On 2/25/12 5:41 AM, Philippe Strauss wrote:
> On 25 f&#4294967295;v, 10:44, Rick Lyons<R.Lyons@_BOGUS_ieee.org>  wrote:
>> On Fri, 24 Feb 2012 07:35:19 -0800 (PST), Philippe Strauss
>>
>>
>>
>>
>>
>>
>>
>>
>>
>> <friendship7...@gmail.com>  wrote:
>>> Guys (Gals:),
>>
>>> I've changed the domain of my website containing some article on DSP:
>>
>>> http://www.strauss-acoustics.ch/
>>
>>> (previouslywww.philou.ch)
>>
>>> contains :
>>
>>> Pure javascript HTML5 canvas bilinear image interpolation
>>> Easy to read C Fast Fourier Transform (FFT) signal processing code
>>> FIR filter design experiment using the simplex method
>>> Z&#4294967295;lzer-Boltze (ZB) peak/notch parametric EQ in C
>>> An Objective Caml, object based computation pipeline pattern
>>
>>> Regards.
>>
>> Hello Philippe Strauss,
>>     Can you please tell me, is it possible to
>> make your FFT C code run on a 16-bit, fixed-point,
>> microcontroller chip?
>>
>> Thanks,
>> [-Rick-]
>
> Rick,
>
> No I haven't any fixed point or integer target in head when coding it,
> but given that it's a plain radix2 or 4 as found in references books
> on the topic, and relatively readable, maybe someone with such
> interest could add scaling between each butterfly loops relatively
> easily.

you mean, between the FFT passes, right?  for a simple radix2 
tukey-cooley FFT, there are log2(N) passes (where N is the number of FFT 
points).

this is called "block floating point".  the whole idea is that your 
fixed point data goes into each pass scaled to have an additional *2* 
guard bits on the left (the signed integer data would have the 3 MSBs 
identical).  this means that the magnitude of the numbers are no more 
than 1/4 full scale.  (audio guys would say it has 12 dB of headroom.)

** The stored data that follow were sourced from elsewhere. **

-- ==== Sys2Proof/Laws/Memory.lean ====
section
/-! SUPPORT. Laws of the byte memories: a read after a write, and that every operation keeps the canonical form. -/

namespace Sys2Proof.Machine

@[simp] theorem Memory.read_nil (free : Nat → Byte) (a : Nat) : Memory.read free [] a = free a := rfl

@[simp] theorem Memory.read_cons (free : Nat → Byte) (x : Nat) (b : Byte) (m : Memory) (a : Nat) :
    Memory.read free ((x, b) :: m) a = if a = x then b else Memory.read free m a := rfl

/-- A read after a write: the byte written at its address, every other byte as before. No premise on the form is
needed. -/
theorem Memory.read_write (free : Nat → Byte) (m : Memory) (a : Nat) (v : Byte) (x : Nat) :
    Memory.read free (Memory.write m a v) x = if x = a then v else Memory.read free m x := by
  induction m with
  | nil => simp [Memory.write]
  | cons c m ih =>
    obtain ⟨y, b⟩ := c
    by_cases h1 : a < y
    · simp [Memory.write, h1]
    by_cases h2 : a = y
    · subst h2
      by_cases hx : x = a <;> simp [Memory.write, hx]
    · by_cases hx : x = y
      · subst hx
        have : x ≠ a := fun e => h2 e.symm
        simp [Memory.write, h1, h2, this]
      · simp [Memory.write, h1, h2, hx, ih]

theorem Memory.risingFrom_mono {lo hi : Nat} (h : lo ≤ hi) (m : Memory) (hm : Memory.risingFrom hi m = true) :
    Memory.risingFrom lo m = true := by
  cases m with
  | nil => rfl
  | cons c m =>
    obtain ⟨x, b⟩ := c
    simp only [Memory.risingFrom, Bool.and_eq_true, decide_eq_true_eq] at hm ⊢
    exact ⟨by omega, hm.2⟩

theorem Memory.risingFrom_write (m : Memory) (a : Nat) (v : Byte) (lo : Nat) (ha : lo ≤ a)
    (hm : Memory.risingFrom lo m = true) : Memory.risingFrom lo (Memory.write m a v) = true := by
  induction m generalizing lo with
  | nil => simp [Memory.write, Memory.risingFrom, ha]
  | cons c m ih =>
    obtain ⟨x, b⟩ := c
    simp only [Memory.risingFrom, Bool.and_eq_true, decide_eq_true_eq] at hm
    unfold Memory.write
    split_ifs with h1 h2
    · simp only [Memory.risingFrom, Bool.and_eq_true, decide_eq_true_eq]
      exact ⟨ha, by omega, hm.2⟩
    · subst h2
      simp [Memory.risingFrom, ha, hm.2]
    · simp only [Memory.risingFrom, Bool.and_eq_true, decide_eq_true_eq]
      exact ⟨hm.1, ih (x + 1) (by omega) hm.2⟩

theorem Memory.all_write (p : Nat → Bool) (m : Memory) (a : Nat) (v : Byte) (ha : p a = true)
    (hm : (m.all fun c => p c.1) = true) : ((Memory.write m a v).all fun c => p c.1) = true := by
  induction m with
  | nil => simp [Memory.write, ha]
  | cons c m ih =>
    obtain ⟨x, b⟩ := c
    simp only [List.all_cons, Bool.and_eq_true] at hm
    unfold Memory.write
    split_ifs <;> simp only [List.all_cons, Bool.and_eq_true] <;> first | exact ⟨ha, hm⟩ | exact ⟨ha, hm.2⟩ |
      exact ⟨hm.1, ih hm.2⟩

/-- A write inside the memory keeps the canonical form. -/
theorem Memory.wf_write {size : Nat} {m : Memory} (hm : Memory.wf size m = true) {a : Nat} (ha : a < size) (v : Byte) :
    Memory.wf size (Memory.write m a v) = true := by
  simp only [Memory.wf, Bool.and_eq_true] at hm ⊢
  exact ⟨Memory.risingFrom_write m a v 0 (Nat.zero_le _) hm.1,
    Memory.all_write (fun x => decide (x < size)) m a v (by simpa using ha) hm.2⟩

@[simp] theorem Memory.wf_nil (size : Nat) : Memory.wf size [] = true := rfl

theorem Memory.read_of_below (free : Nat → Byte) (m : Memory) (lo : Nat) (hm : Memory.risingFrom lo m = true) (x : Nat)
    (hx : x < lo) : Memory.read free m x = free x := by
  induction m generalizing lo with
  | nil => rfl
  | cons c m ih =>
    obtain ⟨y, b⟩ := c
    simp only [Memory.risingFrom, Bool.and_eq_true, decide_eq_true_eq] at hm
    rw [Memory.read_cons, if_neg (by omega)]
    exact ih (y + 1) hm.2 (by omega)

/-- Equal memories are equal data: two canonical memories that read alike, whatever unwritten bytes hold, are one list. -/
theorem Memory.eq_of_read_eq (m n : Memory) (lo : Nat) (hm : Memory.risingFrom lo m = true)
    (hn : Memory.risingFrom lo n = true) (h : ∀ free : Nat → Byte, ∀ x, Memory.read free m x = Memory.read free n x) :
    m = n := by
  induction m generalizing lo n with
  | nil =>
    cases n with
    | nil => rfl
    | cons c n =>
      obtain ⟨y, b⟩ := c
      have := h (fun _ => b + 1) y
      simp at this
  | cons c m ih =>
    obtain ⟨x, b⟩ := c
    simp only [Memory.risingFrom, Bool.and_eq_true, decide_eq_true_eq] at hm
    cases n with
    | nil =>
      have := h (fun _ => b + 1) x
      simp at this
    | cons d n =>
      obtain ⟨y, e⟩ := d
      simp only [Memory.risingFrom, Bool.and_eq_true, decide_eq_true_eq] at hn
      have hxy : x = y := by
        rcases Nat.lt_trichotomy x y with hlt | heq | hgt
        · have := h (fun _ => b + 1) x
          rw [Memory.read_cons, if_pos rfl, Memory.read_cons, if_neg (by omega),
            Memory.read_of_below _ n (y + 1) hn.2 x (by omega)] at this
          simp at this
        · exact heq
        · have := h (fun _ => e + 1) y
          rw [Memory.read_cons, if_neg (by omega), Memory.read_of_below _ m (x + 1) hm.2 y (by omega),
            Memory.read_cons, if_pos rfl] at this
          simp at this
      subst hxy
      have hbe : b = e := by simpa using h (fun _ => 0) x
      subst hbe
      congr 1
      refine ih n (x + 1) hm.2 hn.2 fun free z => ?_
      by_cases hz : z = x
      · subst hz
        rw [Memory.read_of_below _ m (z + 1) hm.2 z (by omega), Memory.read_of_below _ n (z + 1) hn.2 z (by omega)]
      · simpa [hz] using h free z

/-! ### Buffers -/

theorem Buffer.wf_put {b : Buffer} (hb : Memory.wf Config.bufferSize b = true) (j : Nat) (v : Byte) :
    Memory.wf Config.bufferSize (Buffer.put b j v) = true := by
  unfold Buffer.put
  split_ifs with h
  · exact Memory.wf_write hb h v
  · exact hb

theorem Buffer.wf_putWord {b : Buffer} (hb : Memory.wf Config.bufferSize b = true) (k : Nat) (w : Word) :
    Memory.wf Config.bufferSize (Buffer.putWord b k w) = true :=
  Buffer.wf_put (Buffer.wf_put (Buffer.wf_put (Buffer.wf_put hb _ _) _ _) _ _) _ _

theorem Buffer.read_put (free : Nat → Byte) (b : Buffer) (j : Nat) (v : Byte) (x : Nat) :
    Memory.read free (Buffer.put b j v) x = if x = j ∧ j < Config.bufferSize then v else Memory.read free b x := by
  unfold Buffer.put
  split_ifs with h1 h2 h2
  · simp [Memory.read_write, h2.1]
  · have : x ≠ j := fun e => h2 ⟨e, h1⟩
    simp [Memory.read_write, this]
  · exact absurd h2.2 h1
  · rfl

/-- Byte `x` of a buffer after `SetBufWord` at word `k` (R38). -/
theorem Buffer.read_putWord (free : Nat → Byte) (b : Buffer) (k : Nat) (hk : k < 256) (w : Word) (x : Nat) :
    Memory.read free (Buffer.putWord b k w) x =
      if x = 4 * k then w.extractLsb' 0 8
      else if x = 4 * k + 1 then w.extractLsb' 8 8
      else if x = 4 * k + 2 then w.extractLsb' 16 8
      else if x = 4 * k + 3 then w.extractLsb' 24 8
      else Memory.read free b x := by
  have hs : Config.bufferSize = 1024 := rfl
  simp only [Buffer.putWord, Buffer.read_put, hs]
  split_ifs <;> first | rfl | omega

/-! ### The reference device's array -/

theorem storeBytes_wf (m : Memory) (x : Nat) (l : List Byte) (hm : Memory.wf Config.framSize m = true) :
    Memory.wf Config.framSize (storeBytes m x l) = true := by
  induction l generalizing m x with
  | nil => exact hm
  | cons b l ih =>
    exact ih _ _ (Memory.wf_write hm (Nat.mod_lt _ (by decide)) b)

/-- A run of bytes leaves every address it does not store to alone, wherever it wraps. -/
theorem storeBytes_read_outside (free : Nat → Byte) (m : Memory) (x : Nat) (l : List Byte) (y : Nat)
    (h : ∀ j, j < l.length → y ≠ (x + j) % Config.framSize) :
    Memory.read free (storeBytes m x l) y = Memory.read free m y := by
  induction l generalizing m x with
  | nil => rfl
  | cons b l ih =>
    have h0 : y ≠ x % Config.framSize := h 0 (Nat.succ_pos _)
    rw [storeBytes, ih _ _ fun j hj => by have := h (j + 1) (Nat.succ_lt_succ hj); rwa [Nat.add_right_comm, Nat.add_assoc],
      Memory.read_write, if_neg h0]

/-- A run of bytes no longer than the array lands, byte for byte, on its addresses modulo the array size. -/
theorem storeBytes_read_inside (free : Nat → Byte) (m : Memory) (x : Nat) (l : List Byte) (hl : l.length ≤ Config.framSize)
    (j : Nat) (hj : j < l.length) :
    Memory.read free (storeBytes m x l) ((x + j) % Config.framSize) = l.getD j 0 := by
  induction l generalizing m x j with
  | nil => exact absurd hj (Nat.not_lt_zero _)
  | cons b l ih =>
    have hs : Config.framSize = 32768 := rfl
    simp only [List.length_cons] at hl hj
    cases j with
    | zero =>
      rw [storeBytes, storeBytes_read_outside _ _ _ _ _ fun i hi => by rw [hs]; omega, Memory.read_write, Nat.add_zero, if_pos rfl]
      rfl
    | succ j =>
      rw [storeBytes, show x + (j + 1) = x + 1 + j by omega, ih _ _ (by omega) j (by omega), List.getD_cons_succ]

/-- A run of bytes that ends inside the array lands on the addresses `x … x + l.length - 1` and nowhere else. -/
theorem storeBytes_read (free : Nat → Byte) (m : Memory) (x : Nat) (l : List Byte) (h : x + l.length ≤ Config.framSize)
    (y : Nat) :
    Memory.read free (storeBytes m x l) y =
      if x ≤ y ∧ y < x + l.length then l.getD (y - x) 0 else Memory.read free m y := by
  induction l generalizing m x with
  | nil =>
    rw [if_neg (by simp only [List.length_nil]; omega)]
    rfl
  | cons b l ih =>
    have hs : Config.framSize = 32768 := rfl
    simp only [List.length_cons] at h ⊢
    rw [storeBytes, ih _ _ (by omega), Nat.mod_eq_of_lt (by omega), Memory.read_write]
    by_cases h1 : x + 1 ≤ y ∧ y < x + 1 + l.length
    · have e : y - x = (y - (x + 1)) + 1 := by omega
      rw [if_pos h1, if_pos (by omega), e, List.getD_cons_succ]
    · rw [if_neg h1]
      by_cases h2 : y = x
      · subst h2
        rw [if_pos rfl, if_pos (by omega), Nat.sub_self, List.getD_cons_zero]
      · rw [if_neg h2, if_neg (by omega)]

end Sys2Proof.Machine
end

so imagine your complex number as lying in a square of with each side of 
width 1/4 full scale.  multiplying by the DFT twiddle factor will only 
rotate the complex number which *could* increase the real or imaginary 
part by a factor sqrt(2).  then you add it to another complex number in 
the butterfly.  so the worst-case growth of either the real or imaginary 
values coming outa the butterfly is

     1/4  +  sqrt(2) * 1/4  =  0.604

so you are not going to overflow.

or if the butterfly is the other gender (decimation-in-time vs. 
decimation-in-frequency, i can't remember which is which), then the 
complex numbers are added before scaling with the twiddle factor.  then 
the worst case growth is

     sqrt(2) * (1/4 + 1/4)  =  0.707

so, in block floating point, you need to test each result to see if it 
has exceeded 1/4 full scale, and if it has, you set a bit that tells you 
for the next pass, you must divide the result of the butterfly by 2 (and 
increase the block exponent by 1 to keep the bookkeeper happy).

i realize that looking at this doesn't seem to guarantee against 
overflow in the worst case because 0.604 and 0.707 both exceed 0.5, but 
i know that this is how the block-floating FFT was supposed to work for 
the Mot (now Freescale) DSP56xxx chips.  if any result exceeded 1/4 in 
magnitude, a sticky bit was set that would tell you to change the 
scaling in the next pass.  it appears to me that it would possibly fail 
in preventing overflow and saturation given some data that was set up to 
the worst case.

-- 

r b-j                  rbj@audioimagination.com

"Imagination is more important than knowledge."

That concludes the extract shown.